It seems to me that there might be some special factor perhaps related to thermal radiation from a distributed volume that might be making tropopause regions of these planets so effective in expelling convected heat that they cool far below the nominal thermal radiation temperature. I would expect that in the case of Venus, most of the non-reflected heat returned to space is from the tropopause on up. I note that the tropopause on Venus is nominally at the end of the normal adiabatic lapse-rate at 60 km.
It seems that many educational sites I see on the web are describing Venus as the result of a run-away CO2 greenhouse effect, yet I also find a statement saying that if the Earth were ever moved to the orbit of Venus, there would be a run-away water-vapor driven greenhouse effect that would eventually boil away the oceans. This would allow UV to disassociate water molecules in the upper atmosphere, where the hydrogen would escape to space. Then the freed oxygen would be able to combine with all the carbon on the Venus-like surface and anything else it took a liking to.
Spector,
There is much confusion over the term “runaway greenhouse effect.” As oroiginally postulated it was a hypothetical scenario involving water that may have occured in Venus’ distant past, but not in effect today.
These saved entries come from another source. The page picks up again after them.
/-! ## writeRes -/

@[simp] theorem writeRes_cmd (r0 r1 r2 r3 : Word) (s : State) : (writeRes r0 r1 r2 r3 s).cmd = s.cmd := rfl
@[simp] theorem writeRes_status (r0 r1 r2 r3 : Word) (s : State) : (writeRes r0 r1 r2 r3 s).status = s.status := rfl
@[simp] theorem writeRes_errCmd (r0 r1 r2 r3 : Word) (s : State) : (writeRes r0 r1 r2 r3 s).errCmd = s.errCmd := rfl
@[simp] theorem writeRes_errAddr (r0 r1 r2 r3 : Word) (s : State) :
    (writeRes r0 r1 r2 r3 s).errAddr = s.errAddr := rfl
@[simp] theorem writeRes_arg (r0 r1 r2 r3 : Word) (s : State) : (writeRes r0 r1 r2 r3 s).arg = s.arg := rfl
@[simp] theorem writeRes_res (r0 r1 r2 r3 : Word) (s : State) :
    (writeRes r0 r1 r2 r3 s).res = { r0 := r0, r1 := r1, r2 := r2, r3 := r3 } := rfl
@[simp] theorem writeRes_cfg (r0 r1 r2 r3 : Word) (s : State) : (writeRes r0 r1 r2 r3 s).cfg = s.cfg := rfl
@[simp] theorem writeRes_sm0 (r0 r1 r2 r3 : Word) (s : State) : (writeRes r0 r1 r2 r3 s).sm0 = s.sm0 := rfl
@[simp] theorem writeRes_sm1 (r0 r1 r2 r3 : Word) (s : State) : (writeRes r0 r1 r2 r3 s).sm1 = s.sm1 := rfl
@[simp] theorem writeRes_sl (r0 r1 r2 r3 : Word) (s : State) : (writeRes r0 r1 r2 r3 s).sl = s.sl := rfl
@[simp] theorem writeRes_env (r0 r1 r2 r3 : Word) (s : State) : (writeRes r0 r1 r2 r3 s).env = s.env := rfl
@[simp] theorem writeRes_nz (r0 r1 r2 r3 : Word) (s : State) : (writeRes r0 r1 r2 r3 s).nz = s.nz := rfl
@[simp] theorem writeRes_params (r0 r1 r2 r3 : Word) (s : State) : (writeRes r0 r1 r2 r3 s).params = s.params := rfl
@[simp] theorem writeRes_pending (r0 r1 r2 r3 : Word) (s : State) :
    (writeRes r0 r1 r2 r3 s).pending = s.pending := rfl
@[simp] theorem writeRes_readLog (r0 r1 r2 r3 : Word) (s : State) :
    (writeRes r0 r1 r2 r3 s).readLog = s.readLog := rfl

/-! ## writeResult -/

@[simp] theorem writeResult_cmd (v : Int) (s : State) : (writeResult v s).cmd = s.cmd := rfl
@[simp] theorem writeResult_status (v : Int) (s : State) : (writeResult v s).status = s.status := rfl
@[simp] theorem writeResult_errCmd (v : Int) (s : State) : (writeResult v s).errCmd = s.errCmd := rfl
@[simp] theorem writeResult_errAddr (v : Int) (s : State) : (writeResult v s).errAddr = s.errAddr := rfl
@[simp] theorem writeResult_arg (v : Int) (s : State) : (writeResult v s).arg = s.arg := rfl
@[simp] theorem writeResult_res (v : Int) (s : State) :
    (writeResult v s).res = { r0 := u32 v, r1 := 0, r2 := 0, r3 := 0 } := rfl
@[simp] theorem writeResult_cfg (v : Int) (s : State) : (writeResult v s).cfg = s.cfg := rfl
@[simp] theorem writeResult_sm0 (v : Int) (s : State) : (writeResult v s).sm0 = s.sm0 := rfl
@[simp] theorem writeResult_sm1 (v : Int) (s : State) : (writeResult v s).sm1 = s.sm1 := rfl
@[simp] theorem writeResult_sl (v : Int) (s : State) : (writeResult v s).sl = s.sl := rfl
@[simp] theorem writeResult_env (v : Int) (s : State) : (writeResult v s).env = s.env := rfl
@[simp] theorem writeResult_nz (v : Int) (s : State) : (writeResult v s).nz = s.nz := rfl
@[simp] theorem writeResult_params (v : Int) (s : State) : (writeResult v s).params = s.params := rfl
@[simp] theorem writeResult_pending (v : Int) (s : State) : (writeResult v s).pending = s.pending := rfl
@[simp] theorem writeResult_readLog (v : Int) (s : State) : (writeResult v s).readLog = s.readLog := rfl

/-! ## raiseIllegalCommand -/

@[simp] theorem raiseIllegalCommand_cmd (w : Word) (s : State) : (raiseIllegalCommand w s).cmd = s.cmd := rfl
@[simp] theorem raiseIllegalCommand_status (w : Word) (s : State) :
    (raiseIllegalCommand w s).status = statusSet .illegalCmd s.status := rfl
@[simp] theorem raiseIllegalCommand_errCmd (w : Word) (s : State) : (raiseIllegalCommand w s).errCmd = w := rfl
@[simp] theorem raiseIllegalCommand_errAddr (w : Word) (s : State) :
    (raiseIllegalCommand w s).errAddr = s.errAddr := rfl
@[simp] theorem raiseIllegalCommand_arg (w : Word) (s : State) : (raiseIllegalCommand w s).arg = s.arg := rfl
@[simp] theorem raiseIllegalCommand_res (w : Word) (s : State) : (raiseIllegalCommand w s).res = s.res := rfl
@[simp] theorem raiseIllegalCommand_cfg (w : Word) (s : State) : (raiseIllegalCommand w s).cfg = s.cfg := rfl
@[simp] theorem raiseIllegalCommand_sm0 (w : Word) (s : State) : (raiseIllegalCommand w s).sm0 = s.sm0 := rfl
@[simp] theorem raiseIllegalCommand_sm1 (w : Word) (s : State) : (raiseIllegalCommand w s).sm1 = s.sm1 := rfl
@[simp] theorem raiseIllegalCommand_sl (w : Word) (s : State) : (raiseIllegalCommand w s).sl = s.sl := rfl
@[simp] theorem raiseIllegalCommand_env (w : Word) (s : State) : (raiseIllegalCommand w s).env = s.env := rfl
@[simp] theorem raiseIllegalCommand_nz (w : Word) (s : State) : (raiseIllegalCommand w s).nz = s.nz := rfl
@[simp] theorem raiseIllegalCommand_params (w : Word) (s : State) : (raiseIllegalCommand w s).params = s.params := rfl
@[simp] theorem raiseIllegalCommand_pending (w : Word) (s : State) :
    (raiseIllegalCommand w s).pending = s.pending := rfl
@[simp] theorem raiseIllegalCommand_readLog (w : Word) (s : State) :
    (raiseIllegalCommand w s).readLog = s.readLog := rfl

/-! ## raiseBadAccess -/

@[simp] theorem raiseBadAccess_cmd (off : Offset) (s : State) : (raiseBadAccess off s).cmd = s.cmd := rfl
@[simp] theorem raiseBadAccess_status (off : Offset) (s : State) :
    (raiseBadAccess off s).status = statusSet .badAccess s.status := rfl
@[simp] theorem raiseBadAccess_errCmd (off : Offset) (s : State) : (raiseBadAccess off s).errCmd = s.errCmd := rfl
@[simp] theorem raiseBadAccess_errAddr (off : Offset) (s : State) : (raiseBadAccess off s).errAddr = zext32 off := rfl
@[simp] theorem raiseBadAccess_arg (off : Offset) (s : State) : (raiseBadAccess off s).arg = s.arg := rfl
@[simp] theorem raiseBadAccess_res (off : Offset) (s : State) : (raiseBadAccess off s).res = s.res := rfl
@[simp] theorem raiseBadAccess_cfg (off : Offset) (s : State) : (raiseBadAccess off s).cfg = s.cfg := rfl
@[simp] theorem raiseBadAccess_sm0 (off : Offset) (s : State) : (raiseBadAccess off s).sm0 = s.sm0 := rfl
@[simp] theorem raiseBadAccess_sm1 (off : Offset) (s : State) : (raiseBadAccess off s).sm1 = s.sm1 := rfl
@[simp] theorem raiseBadAccess_sl (off : Offset) (s : State) : (raiseBadAccess off s).sl = s.sl := rfl
@[simp] theorem raiseBadAccess_env (off : Offset) (s : State) : (raiseBadAccess off s).env = s.env := rfl
@[simp] theorem raiseBadAccess_nz (off : Offset) (s : State) : (raiseBadAccess off s).nz = s.nz := rfl
@[simp] theorem raiseBadAccess_params (off : Offset) (s : State) : (raiseBadAccess off s).params = s.params := rfl
@[simp] theorem raiseBadAccess_pending (off : Offset) (s : State) : (raiseBadAccess off s).pending = s.pending := rfl
@[simp] theorem raiseBadAccess_readLog (off : Offset) (s : State) : (raiseBadAccess off s).readLog = s.readLog := rfl

/-! ## clearErrors -/

@[simp] theorem clearErrors_cmd (v : Word) (s : State) : (clearErrors v s).cmd = s.cmd := rfl
@[simp] theorem clearErrors_status (v : Word) (s : State) : (clearErrors v s).status = statusWrite v s.status := rfl
@[simp] theorem clearErrors_errCmd (v : Word) (s : State) : (clearErrors v s).errCmd = s.errCmd := rfl
@[simp] theorem clearErrors_errAddr (v : Word) (s : State) : (clearErrors v s).errAddr = s.errAddr := rfl
@[simp] theorem clearErrors_arg (v : Word) (s : State) : (clearErrors v s).arg = s.arg := rfl
@[simp] theorem clearErrors_res (v : Word) (s : State) : (clearErrors v s).res = s.res := rfl
@[simp] theorem clearErrors_cfg (v : Word) (s : State) : (clearErrors v s).cfg = s.cfg := rfl
@[simp] theorem clearErrors_sm0 (v : Word) (s : State) : (clearErrors v s).sm0 = s.sm0 := rfl
@[simp] theorem clearErrors_sm1 (v : Word) (s : State) : (clearErrors v s).sm1 = s.sm1 := rfl
@[simp] theorem clearErrors_sl (v : Word) (s : State) : (clearErrors v s).sl = s.sl := rfl
@[simp] theorem clearErrors_env (v : Word) (s : State) : (clearErrors v s).env = s.env := rfl
@[simp] theorem clearErrors_nz (v : Word) (s : State) : (clearErrors v s).nz = s.nz := rfl
@[simp] theorem clearErrors_params (v : Word) (s : State) : (clearErrors v s).params = s.params := rfl
@[simp] theorem clearErrors_pending (v : Word) (s : State) : (clearErrors v s).pending = s.pending := rfl
@[simp] theorem clearErrors_readLog (v : Word) (s : State) : (clearErrors v s).readLog = s.readLog := rfl

/-! ## storeCmd -/

@[simp] theorem storeCmd_cmd (w : Word) (s : State) : (storeCmd w s).cmd = w := rfl
@[simp] theorem storeCmd_status (w : Word) (s : State) : (storeCmd w s).status = s.status := rfl
@[simp] theorem storeCmd_errCmd (w : Word) (s : State) : (storeCmd w s).errCmd = s.errCmd := rfl
@[simp] theorem storeCmd_errAddr (w : Word) (s : State) : (storeCmd w s).errAddr = s.errAddr := rfl
@[simp] theorem storeCmd_arg (w : Word) (s : State) : (storeCmd w s).arg = s.arg := rfl
@[simp] theorem storeCmd_res (w : Word) (s : State) : (storeCmd w s).res = s.res := rfl
@[simp] theorem storeCmd_cfg (w : Word) (s : State) : (storeCmd w s).cfg = s.cfg := rfl
@[simp] theorem storeCmd_sm0 (w : Word) (s : State) : (storeCmd w s).sm0 = s.sm0 := rfl
@[simp] theorem storeCmd_sm1 (w : Word) (s : State) : (storeCmd w s).sm1 = s.sm1 := rfl
@[simp] theorem storeCmd_sl (w : Word) (s : State) : (storeCmd w s).sl = s.sl := rfl
@[simp] theorem storeCmd_env (w : Word) (s : State) : (storeCmd w s).env = s.env := rfl
@[simp] theorem storeCmd_nz (w : Word) (s : State) : (storeCmd w s).nz = s.nz := rfl
@[simp] theorem storeCmd_params (w : Word) (s : State) : (storeCmd w s).params = s.params := rfl
@[simp] theorem storeCmd_pending (w : Word) (s : State) : (storeCmd w s).pending = s.pending := rfl
@[simp] theorem storeCmd_readLog (w : Word) (s : State) : (storeCmd w s).readLog = s.readLog := rfl

/-! ## storeSeed -/

@[simp] theorem storeSeed_cmd (x : Word) (s : State) : (storeSeed x s).cmd = s.cmd := rfl
@[simp] theorem storeSeed_status (x : Word) (s : State) : (storeSeed x s).status = s.status := rfl
@[simp] theorem storeSeed_errCmd (x : Word) (s : State) : (storeSeed x s).errCmd = s.errCmd := rfl
@[simp] theorem storeSeed_errAddr (x : Word) (s : State) : (storeSeed x s).errAddr = s.errAddr := rfl
@[simp] theorem storeSeed_arg (x : Word) (s : State) : (storeSeed x s).arg = s.arg := rfl
@[simp] theorem storeSeed_res (x : Word) (s : State) : (storeSeed x s).res = s.res := rfl
@[simp] theorem storeSeed_cfg (x : Word) (s : State) : (storeSeed x s).cfg = { s.cfg with nzSeed := x } := rfl
@[simp] theorem storeSeed_sm0 (x : Word) (s : State) : (storeSeed x s).sm0 = s.sm0 := rfl
@[simp] theorem storeSeed_sm1 (x : Word) (s : State) : (storeSeed x s).sm1 = s.sm1 := rfl
@[simp] theorem storeSeed_sl (x : Word) (s : State) : (storeSeed x s).sl = s.sl := rfl
@[simp] theorem storeSeed_env (x : Word) (s : State) : (storeSeed x s).env = s.env := rfl
@[simp] theorem storeSeed_nz (x : Word) (s : State) : (storeSeed x s).nz = s.nz := rfl
@[simp] theorem storeSeed_params (x : Word) (s : State) : (storeSeed x s).params = s.params := rfl
@[simp] theorem storeSeed_pending (x : Word) (s : State) : (storeSeed x s).pending = s.pending := rfl
@[simp] theorem storeSeed_readLog (x : Word) (s : State) : (storeSeed x s).readLog = s.readLog := rfl

/-! ## returnValue -/

@[simp] theorem returnValue_cmd (v : Word) (s : State) : (returnValue v s).cmd = s.cmd := rfl
@[simp] theorem returnValue_status (v : Word) (s : State) : (returnValue v s).status = s.status := rfl
@[simp] theorem returnValue_errCmd (v : Word) (s : State) : (returnValue v s).errCmd = s.errCmd := rfl
@[simp] theorem returnValue_errAddr (v : Word) (s : State) : (returnValue v s).errAddr = s.errAddr := rfl
@[simp] theorem returnValue_arg (v : Word) (s : State) : (returnValue v s).arg = s.arg := rfl
@[simp] theorem returnValue_res (v : Word) (s : State) : (returnValue v s).res = s.res := rfl
@[simp] theorem returnValue_cfg (v : Word) (s : State) : (returnValue v s).cfg = s.cfg := rfl
@[simp] theorem returnValue_sm0 (v : Word) (s : State) : (returnValue v s).sm0 = s.sm0 := rfl
@[simp] theorem returnValue_sm1 (v : Word) (s : State) : (returnValue v s).sm1 = s.sm1 := rfl
@[simp] theorem returnValue_sl (v : Word) (s : State) : (returnValue v s).sl = s.sl := rfl
@[simp] theorem returnValue_env (v : Word) (s : State) : (returnValue v s).env = s.env := rfl
@[simp] theorem returnValue_nz (v : Word) (s : State) : (returnValue v s).nz = s.nz := rfl
@[simp] theorem returnValue_params (v : Word) (s : State) : (returnValue v s).params = s.params := rfl
@[simp] theorem returnValue_pending (v : Word) (s : State) : (returnValue v s).pending = s.pending := rfl
@[simp] theorem returnValue_readLog (v : Word) (s : State) : (returnValue v s).readLog = s.readLog ++ [v] := rfl

/-! ## setPending -/

@[simp] theorem setPending_cmd (l : List Access) (s : State) : (setPending l s).cmd = s.cmd := rfl
@[simp] theorem setPending_status (l : List Access) (s : State) : (setPending l s).status = s.status := rfl
@[simp] theorem setPending_errCmd (l : List Access) (s : State) : (setPending l s).errCmd = s.errCmd := rfl
@[simp] theorem setPending_errAddr (l : List Access) (s : State) : (setPending l s).errAddr = s.errAddr := rfl
@[simp] theorem setPending_arg (l : List Access) (s : State) : (setPending l s).arg = s.arg := rfl
@[simp] theorem setPending_res (l : List Access) (s : State) : (setPending l s).res = s.res := rfl
@[simp] theorem setPending_cfg (l : List Access) (s : State) : (setPending l s).cfg = s.cfg := rfl
@[simp] theorem setPending_sm0 (l : List Access) (s : State) : (setPending l s).sm0 = s.sm0 := rfl
@[simp] theorem setPending_sm1 (l : List Access) (s : State) : (setPending l s).sm1 = s.sm1 := rfl
@[simp] theorem setPending_sl (l : List Access) (s : State) : (setPending l s).sl = s.sl := rfl
@[simp] theorem setPending_env (l : List Access) (s : State) : (setPending l s).env = s.env := rfl
@[simp] theorem setPending_nz (l : List Access) (s : State) : (setPending l s).nz = s.nz := rfl
@[simp] theorem setPending_params (l : List Access) (s : State) : (setPending l s).params = s.params := rfl
@[simp] theorem setPending_pending (l : List Access) (s : State) : (setPending l s).pending = l := rfl
@[simp] theorem setPending_readLog (l : List Access) (s : State) : (setPending l s).readLog = s.readLog := rfl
From there it morphed into whatever maintains the current temperature on Venus. From there it morphed into a passion play about discarded deodorant cans, or something.
RE: George Turner (May 13, 2010 at 12:07 am) “…it was a hypothetical scenario involving water that may have occured in Venus’ distant past, but not in effect today. “
I am not sure that CO2 alone is responsible for the greenhouse effect on Venus as there are many gaps in its absorption spectrum, but with an atmosphere that dense, perhaps almost all gases are ‘greenhouse gases.’
The scenario I was referring to implied that moving the Earth to orbit of Venus would cause the Earth to eventually acquire a Venus-like atmosphere. I do not want to try that experiment.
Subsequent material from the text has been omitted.